Will Walt discover a connection between the Foundation and the deaths of three U.S. Congressmen in time to save his relationship with Regina, prevent President Kane from being reelected as the defacto head of a Christian theocracy, and the eruption of a civil war that could destroy the Nation ?
Chapter 9
Saturday, six hours after Sean Miller had called 911, the search began. Twenty-eight officers from an assortment of local law enforcement personnel, including Boaz, Albertville, and Guntersville police officers, Etowah and Marshall County Sheriff deputies, and FBI, and ABI (Alabama Bureau of Investigation) agents fanned out and walked south from the Brewer’s backyard, across the open pasture, and towards the tree-line a quarter of a mile away. Information from the Alabama Department of Forensic Sciences conducting Kip Brewer’s autopsy indicated he had died of a gunshot wound from a long distance. To Marshall County Detective Darden Clarke, an average-ability shooter could have made the shot from within the front half of the pasture, the half closest to the Brewer’s back deck. A highly-skilled shooter would have chosen the cover from within the tree line. For two reasons. It was a comfortable shot, and for cover. Given Kip Brewer was a public figure with obvious enemies as well as friends, Detective Clarke concluded the shooter would more likely be a professional, therefore opting to concentrate along the entire 700-yard tree line south of the Brewer resident. Clarke knew the shooter had to have taken his shot somewhere along this line since the contour, slope, and elevation of the pasture prevented a straight-line shot from both the east and west sides of the nearly one hundred-fifty acre pasture.

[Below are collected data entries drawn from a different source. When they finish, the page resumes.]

/-- TETHER (R316, R319, R448, R449, R452, R460). -/
def execTether (p : Packet) (m : TetherMsg) (s : State) : Result :=
  acceptType 9 p (fun s => if !tetherSource s p then refuseTether p m s
    else checkedPayload p (fun s => takeTether p.snode m (respond p 0 0 [] s)) s) s

end Sys2Proof.Machine
end

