-- ==== Sys2Proof/Machine/Link.lean ====
section
/-! DEFINITION. Links and lanes: frames with their tags, checks, replay and credits (R312 to R316, R326, R340 to R346), lane
tests (R347 to R350), lane power states (R351), training and session keys (R470, R471, R541), die-to-die ports (R341). -/

namespace Sys2Proof.Machine

def mapGroup (g : Nat) (f : Group → Group) (s : State) : State := setGroup g (f (groupAt s g)) s
def mapLane (k : Nat) (f : Lane → Lane) (s : State) : State := setLane k (f (laneAt s k)) s

/-! ### Frames (R312 to R316) -/

/-- The parts of a frame have their lengths, and the payload is padded with zeros (R312). -/
def frameShape (f : Frame) : Bool :=
  let n := byteField f.header 12 2 % 512
  f.header.length == 32 && f.payload.length == roundUp n 16 && f.check.length == f.payload.length / 8 && (f.payload.drop n).all (fun b => b == 0)

/-- The CRC of a frame holds (R315). -/
def frameCrc (f : Frame) : Bool := crc32 (f.header.take 28 ++ f.payload ++ f.check) == BitVec.ofNat 32 (byteField f.header 28 4)

/-- R342: the symbols corrected in the codewords of a frame, of up to 15 bad symbols each, and the codewords that have more. -/
def fecSym (f : Frame) : Nat := (f.codewords.filter (fun n => decide (n ≤ 15))).sum
def fecUnc (f : Frame) : Nat := (f.codewords.filter (fun n => decide (15 < n))).length

/-- The packet in a frame (R314). -/
def framePacket (f : Frame) : Packet :=
  let h := byteField f.header
  { type := h 0 1, tc := h 1 1 % 8, rsp := (h 1 1).testBit 3, comb := (h 1 1).testBit 4, winv := (h 1 1).testBit 5
    dnode := h 2 2 % 2 ^ 12, snode := h 4 2 % 2 ^ 12, stag := h 6 4 % 2 ^ 22, win := h 6 4 / 2 ^ 22, txid := h 10 2
    len := h 12 2 % 2 ^ 9, sub := bitsOf 12 9 (h 12 2), fmt := bitsOf 15 13 (h 12 2), epoch := h 14 2, addr := h 16 8
    key := h 24 2 % 2 ^ 12, status := h 24 1, cause := h 26 2 % 2 ^ 12, payload := f.payload.take (h 12 2 % 2 ^ 9)
    badSyms := min 2 (Config.symbolVerdict f.payload f.check) }

/-- Frames that the far end has in order leave the replay buffer (R313, R343). -/
def takeAckSeq (ack : BitVec 12) (x : Group) : Group :=
  if x.unacked.any (fun e => e.seq == ack) then { x with unacked := (x.unacked.dropWhile (fun e => e.seq != ack)).drop 1 } else x

/-- A group begins to retrain. -/
def beginRetrain (g : Nat) (s : State) : State := mapGroup g (fun x => { x with retrain := true }) s

/-- Replay what is not acknowledged, in its order; a frame that has been replayed 8 times makes a port group retrain (R343). -/
def replay (g : Nat) (s : State) : State :=
  let x := groupAt s g
  if x.unacked.isEmpty then s
  else if g < 8 ∧ x.unacked.any (fun e => decide (8 ≤ e.tries)) then beginRetrain g s
  else emitAll (x.unacked.map (present g x.rxSeq false))
    (setGroup g { x with unacked := x.unacked.map (fun e => { e with tries := e.tries + 1 }), replay := x.replay + x.unacked.length } s)

/-- Ask for a replay (R343): in a frame of a header alone, or, where the replay buffer has no room for one, in its oldest frame. -/
def askReplay (g : Nat) (s : State) : State :=
  match (groupAt s g).unacked with
  | e :: es => if 511 ≤ es.length then emit (present g (groupAt s g).rxSeq true e) s else sendFrame g true headerOnly s
  | [] => sendFrame g true headerOnly s

/-- Credits return to the class they belong to (R313, R326). -/
def takeCredit (tag : Nat) (x : Group) : Group :=
  let c := bitsOf 27 25 tag + (if bitOf 28 tag then 8 else 0)
  { x with spent := Sparse.set 0 x.spent c (Sparse.get 0 x.spent c - bitsOf 38 29 tag) }

/-- A frame that fails its checks: it is discarded, a CRC failure is counted, and the link asks for a replay (R315, R343). -/
def discardFrame (g : Nat) (f : Frame) (s : State) : State :=
  askReplay g (mapGroup g (fun x => { x with crc := if fecUnc f = 0 ∧ !frameCrc f then x.crc + 1 else x.crc }) s)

Thursday afternoon, a Marshall County Sheriff’s deputy found one shell casing. It was a 30-06 cartridge. It was found in clear sight but tucked slightly under the edge of a decaying oak tree 644 yards from Kip Brewer’s back deck. The location was accessible only by foot, four-wheeler, or horseback. It was three-quarters of a mile from the dead-end of an old logging trail that began at Highway 179 just beyond Clear Creek Snacks & Spirits. An expert at Forensics confirmed a 30-06 cartridge could not be excluded as the bullet that killed Representative Brewer.

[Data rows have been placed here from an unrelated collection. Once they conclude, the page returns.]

/-- Descriptors that move data (R59, R61 to R65) where their translations go ahead: `COPY` writes each piece that it reads on to its destination,
`FILL` writes its pattern, `SIGNAL` adds its value atomically modulo 2^64 (operation 0, 64-bit unsigned), and `WAIT` completes exactly when
its word is at least its value, on its first reading and on every later one, which a standing `WAIT` makes each time it is asked. Writes are in
the dirty log before they are done (R307), and requests that go to other nodes carry their virtual addresses (R292). -/
def Obligations.DescriptorsMoveData : Prop :=
  (∀ (s : State) (slice q : Nat) (sl : Slice) (x : Queue) (d : Desc),
      startable s slice q = some (sl, x, d) → stalled s slice (moverEngine s slice q) = false →
      let tc := if x.rt then 0 else 1
      let own := Owner.desc slice q d.index
      let started := startDesc slice q d.index .started (stepFree s)
      let logged := fun k va n t => logWrite own sl k va n (cachePages .l2 sl va n t)
      let named := fun ps (t : State) (u : State) => nameVa (sentCount t) ps noRow u
      (∀ src dst n ps qs, d.op = .copy src dst n →
        xlatBound (stepFree s) .l2 sl true .read src n = .ok ps → xlatBound (stepFree s) .l2 sl true .write dst n = .ok qs →
        let t := logged .write dst n (cachePages .l2 sl src n started)
        exec (.copy slice q) s = .next (named ps t ((zipPieces (ps.length + qs.length) ps qs).foldl (fun s z =>
          readPiece slice tc own (.writeOn z.2.1 z.2.2.1 slice z.2.2.2) z.1 s) t))) ∧
      (∀ dst n psize pattern qs, d.op = .fill dst n psize pattern → xlatBound (stepFree s) .l2 sl true .write dst n = .ok qs →
        let t := logged .write dst n started
        exec (.fill slice q) s = .next (named qs t (writePieces slice tc own qs
          ((List.range n).map (fun i => BitVec.ofNat 8 (pattern.toNat >>> (8 * (i % psize))))) t))) ∧
      (∀ va v p, d.op = .signal va v → xlatBound (stepFree s) .l2 sl true .atomic va 8 = .ok [p] →
        let t := logged .atomic va 8 started
        exec (.signal slice q) s = .next (named [p] t (atomPiece slice tc own .discard p.pa p.key 8 0 3 v.toNat 0 t))) ∧
      (∀ va v bs, d.op = .wait va v → sl.id = slice → readNow started sl .read va 8 = .ok bs →
        exec (.wait slice q) s = .next (mapDesc slice q d.index (fun e => { e with
          phase := if v.toNat ≤ leNat bs then .done else .started }) started))) ∧
  (∀ (s : State) (slice q : Nat) (sl : Slice) (x : Queue) (d : Desc) (va : Nat) (v : Word64) (bs : List Byte),
      findSlice s slice = some sl → sl.id = slice → findQueue s slice q = some x → queueOpen x = true → contextRuns s slice = true →
      stalled s slice (moverEngine s slice q) = false →
      x.descs.find? standingWait = some d →
      d.op = .wait va v → readNow (stepFree s) sl .read va 8 = .ok bs →
      exec (.waitReread slice q) s = .next (mapDesc slice q d.index (fun e => { e with
        phase := if v.toNat ≤ leNat bs then .done else .started }) (stepFree s)))

/-- Completion (R77, R81) where nothing waits for a twin: `COMPLETED` moves past the descriptor and every done one behind it, the timer
restarts, and the queue goes idle when everything posted is complete; descriptors that may start now are marked so (R120), and other
queues are unchanged. A head descriptor whose timer has
reached the timeout stops its queue (R83, R268), guilty with `TIMEOUT` (0x0C, record 0x601), or as a victim (0x0E, record 0x602) where its run
waits at a start gate. -/
def Obligations.DescriptorsEndOrTimeOut : Prop :=
  (∀ (s : State) (slice q : Nat) (sl : Slice) (x : Queue) (d : Desc) (rest : List Desc),
      findSlice s slice = some sl → findQueue s slice q = some x → queueOpen x = true → x.quiescing = false → mirroring s = false →
      x.descs = d :: rest → (∀ e ∈ rest, e.index ≠ d.index) → descFinished s sl q d = true →
      ∃ t, exec (.descriptorComplete slice q d.index) s = .next t ∧
        findQueue t slice q = some { x with
          completed := x.completed + 1 + donePrefix rest, timer := 0, waitingSince := now s
          descs := (markFree (now s) [] ({ d with phase := .done } :: rest)).drop (1 + donePrefix rest)
          state := if x.completed + 1 + donePrefix rest = x.posted then .idle else x.state } ∧
        (∀ sl' q', ¬(sl' = slice ∧ q' = q) → findQueue t sl' q' = findQueue s sl' q') ∧
        t.tallies = s.tallies ∧ t.units = s.units) ∧
  (∀ (s : State) (slice q : Nat) (x : Queue), findQueue s slice q = some x → queueOpen x = true → x.descs.all descDone = false → x.timeout ≤ x.timer →
      let k := x.completed + donePrefix x.descs
      let tag := descTag s slice q k
      (openGate s slice q = none → exec (.queueTimeout slice q) s =
        .next (stopQueue slice q 0x0C { cause := 0x601, desc := k % 2 ^ 44, tag := tag, detail := 0x0C } s)) ∧
      (∀ u e, openGate s slice q = some (u, e) → ∃ addr, exec (.queueTimeout slice q) s =
        .next (stopQueue slice q 0x0E {
          cause := 0x602, engine := engineId s u.unit e.eng, pc := e.pc, desc := k % 2 ^ 44, tag := tag, addr := addr } s)))

/-! ### Stored graphs and runs (spec/02, spec/06) -/

/-- R71: a launch of a graph sees what the launch before it saw, with its own patches applied in entry order, the first launch the image's
initial values; a word that patches name takes the last one's value, and every other word keeps its value. -/
def Obligations.PatchesApplyInOrder : Prop :=
  (∀ (q k n t : Nat) (o : Bool) (ps : List (Nat × Word32)) (g : Graph),
    let seen := fun (g : Graph) (i : Nat) => if i % 2 = 0 then g.even else g.odd
    let g' := launchGraph q k n t o ps g
    g'.next = g.next + 1 ∧
    (g.next ≠ 0 → seen g' g.next = applyPatches (seen g (g.next - 1)) ps) ∧ (g.next = 0 → seen g' 0 = applyPatches (seen g 0) ps)) ∧
  (∀ (w : List Word32) (ps qs : List (Nat × Word32)) (i : Nat) (v : Word32), i < w.length → (∀ p ∈ qs, p.1 ≠ i) →
    (applyPatches w (ps ++ (i, v) :: qs))[i]? = some v ∧ (applyPatches w qs)[i]? = w[i]?) ∧
  (∀ (h b l gen q : Nat) (im : GraphImage), (freshGraph h b l gen q im).even = im.init ∧ (freshGraph h b l gen q im).next = 0)

/-- `LAUNCH_GRAPH` (R71 to R76, R236, R448): the launch of a graph whose check is not due starts with its patches applied to the graph's parameter
state; the first launch of a handle checks the image and starts from its initial values; a patch beyond the block is rejected
(`BAD_PATCH`, 0x0A). Here no twin holds the launch back. `GRAPH_NODE_START` (R235, R73, R74): a node that may start gets its runs, with
its own words of the launch's buffer as parameters. -/
def Obligations.GraphLaunches : Prop :=
  (∀ (s : State) (slice q : Nat) (sl : Slice) (x : Queue) (d : Desc) (h image len gen : Nat) (ps : List (Nat × Word32)),
      startable s slice q = some (sl, x, d) → d.op = .launchGraph h image len gen ps → stepMayStart (stepFree s) sl = true →
      stalled s slice (frontEngine s slice q) = false →
      let go := fun (g : Graph) => if g.even.length = 0 ∨ ps.any (fun p => decide (g.even.length ≤ p.1)) = true
        then rejectDesc slice q d.index d.tag.toNat 0x0A (stepFree s)
        else startDesc slice q d.index .started (mirrorParams slice h
          (mapSlice slice (putGraph (launchGraph q d.index (sl.step + 1) (now s) d.ordered ps g)) (stepFree s)))
      (∀ g, sl.graphs.find? (fun g => g.handle == h) = some g → g.base = image → g.len = len → g.gen = gen → q ∈ g.queues →
        g.launches.length < 2 → exec (.launchGraph slice q) s = .next (go g)) ∧
      (∀ im, sl.graphs.find? (fun g => g.handle == h) = none → sl.graphs.length < 64 →
        checkGraph (stepFree s) sl image len = .ok (some im) →
        exec (.launchGraph slice q) s = .next (go (freshGraph h image len gen q im)))) ∧
  (∀ (s : State) (slice h l n : Nat) (sl : Slice) (g : Graph) (gl : GLaunch) (nd : GNode) (x : Queue),
      findSlice s slice = some sl → sl.graphs.find? (fun g => g.handle == h) = some g → g.launches.find? (fun y => y.number == l) = some gl →
      g.nodes[n]? = some nd → findQueue s slice gl.queue = some x → nodeMayStart s g gl n = true → contextRuns s slice = true →
      sl.aborted = false → queueOpen x = true →
      let d := x.descs.find? (fun e => e.index == gl.desc)
      exec (.graphNodeStart slice h l n) s = .next
        (mapSlice slice (mapLaunch h l (fun y => { y with nodes := y.nodes.set n (some nd.instances) }))
          (addRuns slice gl.queue nd.target (fun id i => { nd.program with
              id := id, queue := gl.queue, desc := gl.desc, node := some (h, l, n), prog := nd.prog, param := nodeParams g gl nd
              paramVa := none, instNo := i, instances := nd.instances, rt := x.rt, ready := now s, bases := []
              tag := (d.map Desc.tag).getD 0, since := (d.bind Desc.freeAt).getD (now s), load := (d.map Desc.load).getD 0 })
            nd.instances s)))

/-- Runs start and complete (R60, R106, R201, R204, R205, R246). A unit that serves the slice and whose sequencer is free takes the first run in the order
of R106: the run leaves the slice's list, its registers hold what R201 gives, and its tally bases are the tallies' `E`. A halted run with no
instruction left in any engine queue leaves its unit, its pairs are dissolved, and its descriptor has one run fewer to wait for, or the block
that dispatched it is told. The scheduler core that dispatches a run has given a sign of progress (R435). -/
def Obligations.RunsStartAndComplete : Prop :=
  (∀ (s : State) (u : UnitId) (slice : Nat) (x : UnitCtx) (sl : Slice) (r : Run),
      findUnit s u slice = some x → findSlice s slice = some sl → currentSlice s u = some slice → contextRuns s slice = true →
      x.seq = none → x.stopping = false → sl.aborted = false → pickRun s slice (sl.runs.filter (unitTakes s slice u)) = some r →
      r.rt = false → r.paramVa = none → stalled s slice (u, 0, 2 ^ 33 + r.id) = false →
      (r.tallyCount = 0 ∨ r.tallyFirst + r.tallyCount ≤ tallyCount (stepFree s) slice u) →
      exec (.runStart u slice) s = .next (mapContext slice (fun c => { c with lastDispatch := now s })
        (mapUnit u slice (fun y => { y with seq := some {
            run := { r with bases := (List.range r.tallyCount).map (fun i => (expectOf y (r.tallyFirst + i)).toNat) }
            s := initialRegs r r.param } })
          (coreSigns r (mapSlice slice (fun y => { y with runs := y.runs.filter (fun z => z.id != r.id) }) (stepFree s)))))) ∧
  (∀ (s : State) (u : UnitId) (slice run : Nat) (x : UnitCtx) (r : Run),
      findUnit s u slice = some x → x.draining.find? (fun r => r.id == run) = some r → (∀ e ∈ x.insns, e.run ≠ run) →
      let t := mapUnit u slice (fun y => { y with draining := y.draining.filter (fun z => z.id != run) }) (dissolveRunPairs u slice run s)
      (r.home = none → r.node = none → exec (.runComplete u slice run) s = .next
        (mapDesc slice r.queue r.desc (fun d => { d with runsLeft := d.runsLeft - 1 }) t)) ∧
      (∀ b, r.home = some b → exec (.runComplete u slice run) s = .next (sendD2d b (.mgmt (.runDone slice r.queue r.desc r.node)) t)))

/-- R201: when a sequencer takes a run, its s registers hold the parameter words that `REG_INIT` names, the instance number in s30, the
number of instances in s31 and 0 elsewhere, and every a and t register is 0. -/
def Obligations.InitialRegisters : Prop :=
  ∀ (r : Run) (param : List Byte) (x : UnitCtx), r.instNo < 2 ^ 64 → r.instances < 2 ^ 64 →
    ∃ z, (beginRun r param x).seq = some z ∧ z.run.param = param ∧ z.pc = 0 ∧ (∀ j, aReg z j = 0 ∧ tReg z j = 0) ∧
      ∀ i, i < 32 → (sReg z i).toNat =
        if i = 30 then r.instNo else if i = 31 then r.instances
        else if r.regInit.testBit i then leNat ((param.drop (8 * i)).take 8) else 0

/-! ### The sequencer (spec/06, spec/04) -/

/-- Scalar instructions (R220, R221, R584, spec/06 "Control and scalar"): `ADD` wraps modulo 2^64 and takes the sign-extended immediate with
`FLG`[0]; `MOV` does what its `SUB` says; `LDP` reads the parameter block at a word offset, or SRAM with `FLG`[0]. `SHL` shifts left (`SUB` 0),
right with zeros (1) or right with copies of the sign (2); amounts of 64 and more give 0, and all sign bits for `SUB` 2; with `FLG`[0] the
amount is bits [5:0] of the immediate, otherwise all of register s*b*. Each writes one register and goes on to the next word; nothing
else changes. An `LDP` that finds a word of SRAM with two bad symbols faults (`SRAM_UNCORRECTABLE` 0x501, R138). -/
def Obligations.ScalarInstructions : Prop :=
  (∀ (s : State) (u : UnitId) (x : UnitCtx) (z : Seq) (sl : Slice) (w : InsnWord),
      AtWord s u x z sl w → z.pc + 1 < z.run.nwords →
      let put := fun (z' : Seq) => putSeq x { z' with pc := z.pc + 1 } (fetchStep u sl z s)
      let d := rd w
      let a := sReg z (ra w)
      (opOf w = 0x10 → exec (.add u) s =
        .next (put (setS d (a + (if flgOf w 0 then (BitVec.ofNat 32 (fld 31 0 w)).signExtend 64 else sReg z (rb w))) z))) ∧
      (opOf w = 0x13 →
        (subOf w = 0 → exec (.mov u) s = .next (put (setS d (BitVec.ofNat 64 (fld 63 0 w)) z))) ∧
        (subOf w = 1 → exec (.mov u) s = .next (put (setS d a z))) ∧
        (subOf w = 2 → exec (.mov u) s = .next (put (setA d a z))) ∧
        (subOf w = 3 → exec (.mov u) s = .next (put (setS d (aReg z (ra w)) z))) ∧
        (subOf w = 4 → exec (.mov u) s = .next (put (setA d (aReg z (ra w) + sReg z (rb w)) z))) ∧
        (subOf w = 5 → exec (.mov u) s = .next (put (setT d (setTileField (fld 98 96 w) a (tReg z d)) z))) ∧
        (subOf w = 6 → exec (.mov u) s = .next (put (setT d (tReg z (ra w)) z)))) ∧
      (opOf w = 0x12 →
        let n := if subOf w = 2 then 32 else 8
        let dest := fun (bs : List Byte) =>
          if subOf w = 0 then setS d (BitVec.ofNat 64 (leNat bs)) z
          else if subOf w = 1 then setA d (BitVec.ofNat 64 (leNat bs)) z else setT d (BitVec.ofNat 256 (leNat bs)) z
        let o := 4 * fld 31 0 w
        let i := (a + BitVec.ofNat 64 (fld 31 0 w)).toNat
        (flgOf w 0 = false → o % n = 0 → o + n ≤ z.run.param.length →
          exec (.ldp u) s = .next (put (dest ((z.run.param.drop o).take n)))) ∧
        (flgOf w 0 = true → i % n = 0 → i + n ≤ sramSize (fetchStep u sl z s) x.slice x.unit →
          (badWords (fetchStep u sl z s) x.slice x.unit [(i, n)] = [] →
            exec (.ldp u) s = .next (put (dest (sramRead (fetchStep u sl z s) x.slice x.unit i n)))) ∧
          (2 ∈ badWords (fetchStep u sl z s) x.slice x.unit [(i, n)] → exec (.ldp u) s = .next (seqFault x z z.pc 0x501 0 0 (fetchStep u sl z s)))) ∧
        (flgOf w 0 = false → (o % n ≠ 0 ∨ z.run.param.length < o + n) →
          exec (.ldp u) s = .next (seqFault x z z.pc 0x306 0 0 (fetchStep u sl z s))))) ∧
  (∀ (s : State) (u : UnitId) (x : UnitCtx) (z : Seq) (sl : Slice) (w : InsnWord),
      AtWord s u x z sl w → opOf w = 0x11 → z.pc + 1 < z.run.nwords →
      let v := sReg z (ra w)
      let n := if flgOf w 0 then fld 5 0 w else (sReg z (rb w)).toNat
      ∃ r : Word64, exec (.shl u) s = .next (putSeq x { setS (rd w) r z with pc := z.pc + 1 } (fetchStep u sl z s)) ∧
        (subOf w = 0 → r.toNat = v.toNat * 2 ^ n % 2 ^ 64) ∧ (subOf w = 1 → r.toNat = v.toNat / 2 ^ n) ∧
        (subOf w = 2 → r.toInt = v.toInt / 2 ^ n))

Other than the shell casing, the crime scene offered little else. Just over the fence from the pasture there was a man-size depression in the grass. At the southern end of the depression the ground was semi plowed. Likely, the shooter’s boots, while he was laying down scoping his rifle, created two, inch deep and three-inch-wide indentations. After the depression was photographed, videotaped, and evaluated for DNA material, an FBI marksman arrived to attempt to simulate the shooting. After less than five minutes laying with a 30-06 Springfield rifle equipped with a Leupold VX-2 3-9x40mm Rifle Scope with Duplex Reticle, Agent Tedder declared, “easy shot for an expert, assuming he could see Mr.

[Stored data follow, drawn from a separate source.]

section
variable (s : State)
@[simp] theorem stepFree_pending : (stepFree s).pending = s.pending := rfl
@[simp] theorem stepFree_sent : (stepFree s).sent = s.sent := rfl
@[simp] theorem stepFree_tick : (stepFree s).tick = s.tick := rfl
@[simp] theorem stepFree_lift : (stepFree s).lift = s.lift := rfl
@[simp] theorem stepFree_boot : (stepFree s).boot = s.boot := rfl
@[simp] theorem stepFree_pins : (stepFree s).pins = s.pins := rfl
@[simp] theorem stepFree_mem : (stepFree s).mem = s.mem := rfl
@[simp] theorem stepFree_memKeys : (stepFree s).memKeys = s.memKeys := rfl
@[simp] theorem stepFree_keys : (stepFree s).keys = s.keys := rfl
@[simp] theorem stepFree_cfg : (stepFree s).cfg = s.cfg := rfl
@[simp] theorem stepFree_slices : (stepFree s).slices = s.slices := rfl
@[simp] theorem stepFree_queues : (stepFree s).queues = s.queues := rfl
@[simp] theorem stepFree_contexts : (stepFree s).contexts = s.contexts := rfl
@[simp] theorem stepFree_units : (stepFree s).units = s.units := rfl
@[simp] theorem stepFree_current : (stepFree s).current = s.current := rfl
@[simp] theorem stepFree_slots : (stepFree s).slots = s.slots := rfl
@[simp] theorem stepFree_sram : (stepFree s).sram = s.sram := rfl
@[simp] theorem stepFree_sramErrs : (stepFree s).sramErrs = s.sramErrs := rfl
@[simp] theorem stepFree_tallies : (stepFree s).tallies = s.tallies := rfl
@[simp] theorem stepFree_held : (stepFree s).held = s.held := rfl
@[simp] theorem stepFree_heldIncs : (stepFree s).heldIncs = s.heldIncs := rfl
@[simp] theorem stepFree_counters : (stepFree s).counters = s.counters := rfl
@[simp] theorem stepFree_gates : (stepFree s).gates = s.gates := rfl
@[simp] theorem stepFree_xlat : (stepFree s).xlat = s.xlat := rfl
@[simp] theorem stepFree_mp : (stepFree s).mp = s.mp := rfl
@[simp] theorem stepFree_fab : (stepFree s).fab = s.fab := rfl
@[simp] theorem stepFree_telemetry : (stepFree s).telemetry = s.telemetry := rfl
@[simp] theorem stepFree_fq : (stepFree s).fq = s.fq := rfl
@[simp] theorem stepFree_recovery : (stepFree s).recovery = s.recovery := rfl
@[simp] theorem stepFree_patrol : (stepFree s).patrol = s.patrol := rfl
@[simp] theorem stepFree_twin : (stepFree s).twin = s.twin := rfl
@[simp] theorem stepFree_mgr : (stepFree s).mgr = s.mgr := rfl
@[simp] theorem stepFree_mbx : (stepFree s).mbx = s.mbx := rfl
@[simp] theorem stepFree_chan : (stepFree s).chan = s.chan := rfl
@[simp] theorem stepFree_icu : (stepFree s).icu = s.icu := rfl
@[simp] theorem stepFree_ports : (stepFree s).ports = s.ports := rfl
@[simp] theorem stepFree_power : (stepFree s).power = s.power := rfl
@[simp] theorem stepFree_fw : (stepFree s).fw = s.fw := rfl
end

section
variable (i q k : Nat) (f : Desc → Desc) (s : State)
@[simp] theorem mapDesc_pending : (mapDesc i q k f s).pending = s.pending := rfl
@[simp] theorem mapDesc_sent : (mapDesc i q k f s).sent = s.sent := rfl
@[simp] theorem mapDesc_free : (mapDesc i q k f s).free = s.free := rfl
@[simp] theorem mapDesc_tick : (mapDesc i q k f s).tick = s.tick := rfl
@[simp] theorem mapDesc_lift : (mapDesc i q k f s).lift = s.lift := rfl
@[simp] theorem mapDesc_boot : (mapDesc i q k f s).boot = s.boot := rfl
@[simp] theorem mapDesc_pins : (mapDesc i q k f s).pins = s.pins := rfl
@[simp] theorem mapDesc_mem : (mapDesc i q k f s).mem = s.mem := rfl
@[simp] theorem mapDesc_memKeys : (mapDesc i q k f s).memKeys = s.memKeys := rfl
@[simp] theorem mapDesc_keys : (mapDesc i q k f s).keys = s.keys := rfl
@[simp] theorem mapDesc_cfg : (mapDesc i q k f s).cfg = s.cfg := rfl
@[simp] theorem mapDesc_slices : (mapDesc i q k f s).slices = s.slices := rfl
@[simp] theorem mapDesc_contexts : (mapDesc i q k f s).contexts = s.contexts := rfl
@[simp] theorem mapDesc_units : (mapDesc i q k f s).units = s.units := rfl
@[simp] theorem mapDesc_current : (mapDesc i q k f s).current = s.current := rfl
@[simp] theorem mapDesc_slots : (mapDesc i q k f s).slots = s.slots := rfl
@[simp] theorem mapDesc_sram : (mapDesc i q k f s).sram = s.sram := rfl
@[simp] theorem mapDesc_sramErrs : (mapDesc i q k f s).sramErrs = s.sramErrs := rfl
@[simp] theorem mapDesc_tallies : (mapDesc i q k f s).tallies = s.tallies := rfl
@[simp] theorem mapDesc_held : (mapDesc i q k f s).held = s.held := rfl
@[simp] theorem mapDesc_heldIncs : (mapDesc i q k f s).heldIncs = s.heldIncs := rfl
@[simp] theorem mapDesc_counters : (mapDesc i q k f s).counters = s.counters := rfl
@[simp] theorem mapDesc_gates : (mapDesc i q k f s).gates = s.gates := rfl
@[simp] theorem mapDesc_xlat : (mapDesc i q k f s).xlat = s.xlat := rfl
@[simp] theorem mapDesc_mp : (mapDesc i q k f s).mp = s.mp := rfl
@[simp] theorem mapDesc_fab : (mapDesc i q k f s).fab = s.fab := rfl
@[simp] theorem mapDesc_telemetry : (mapDesc i q k f s).telemetry = s.telemetry := rfl
@[simp] theorem mapDesc_fq : (mapDesc i q k f s).fq = s.fq := rfl
@[simp] theorem mapDesc_recovery : (mapDesc i q k f s).recovery = s.recovery := rfl
@[simp] theorem mapDesc_patrol : (mapDesc i q k f s).patrol = s.patrol := rfl
@[simp] theorem mapDesc_twin : (mapDesc i q k f s).twin = s.twin := rfl
@[simp] theorem mapDesc_mgr : (mapDesc i q k f s).mgr = s.mgr := rfl
@[simp] theorem mapDesc_mbx : (mapDesc i q k f s).mbx = s.mbx := rfl
@[simp] theorem mapDesc_chan : (mapDesc i q k f s).chan = s.chan := rfl
@[simp] theorem mapDesc_icu : (mapDesc i q k f s).icu = s.icu := rfl
@[simp] theorem mapDesc_ports : (mapDesc i q k f s).ports = s.ports := rfl
@[simp] theorem mapDesc_power : (mapDesc i q k f s).power = s.power := rfl
@[simp] theorem mapDesc_fw : (mapDesc i q k f s).fw = s.fw := rfl
end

Brewer standing on his back deck. Must have turned on the porch light.”
Detective Clarke was thankful for the cartridge discovery, but knew it was frighteningly little to mount an extensive investigation. The shooter’s motive would hold the key. Frankie Olinger appeared centerstage in Clarke’s mind. “Damn, Olinger had declared Brewer an enemy at the Bevill Center Town Hall. Frankie, Frankie, you are one fucking dumbass.”
Halfway during Clarke’s return trip to his office in Guntersville, sitting, waiting for a train to pass in Albertville, he said to himself.
“Maybe I’m the dumbass here. How could Frankie Olinger have made such a shot? The word professional and Frankie seemed to go together about as well as oil and water. There was no doubt the shooter was an expert marksman. As the last train car rumbled by, Clarke asked himself, “why would a professional marksman, in this case, a professional assassin, leave the one and only cartridge he had fired?”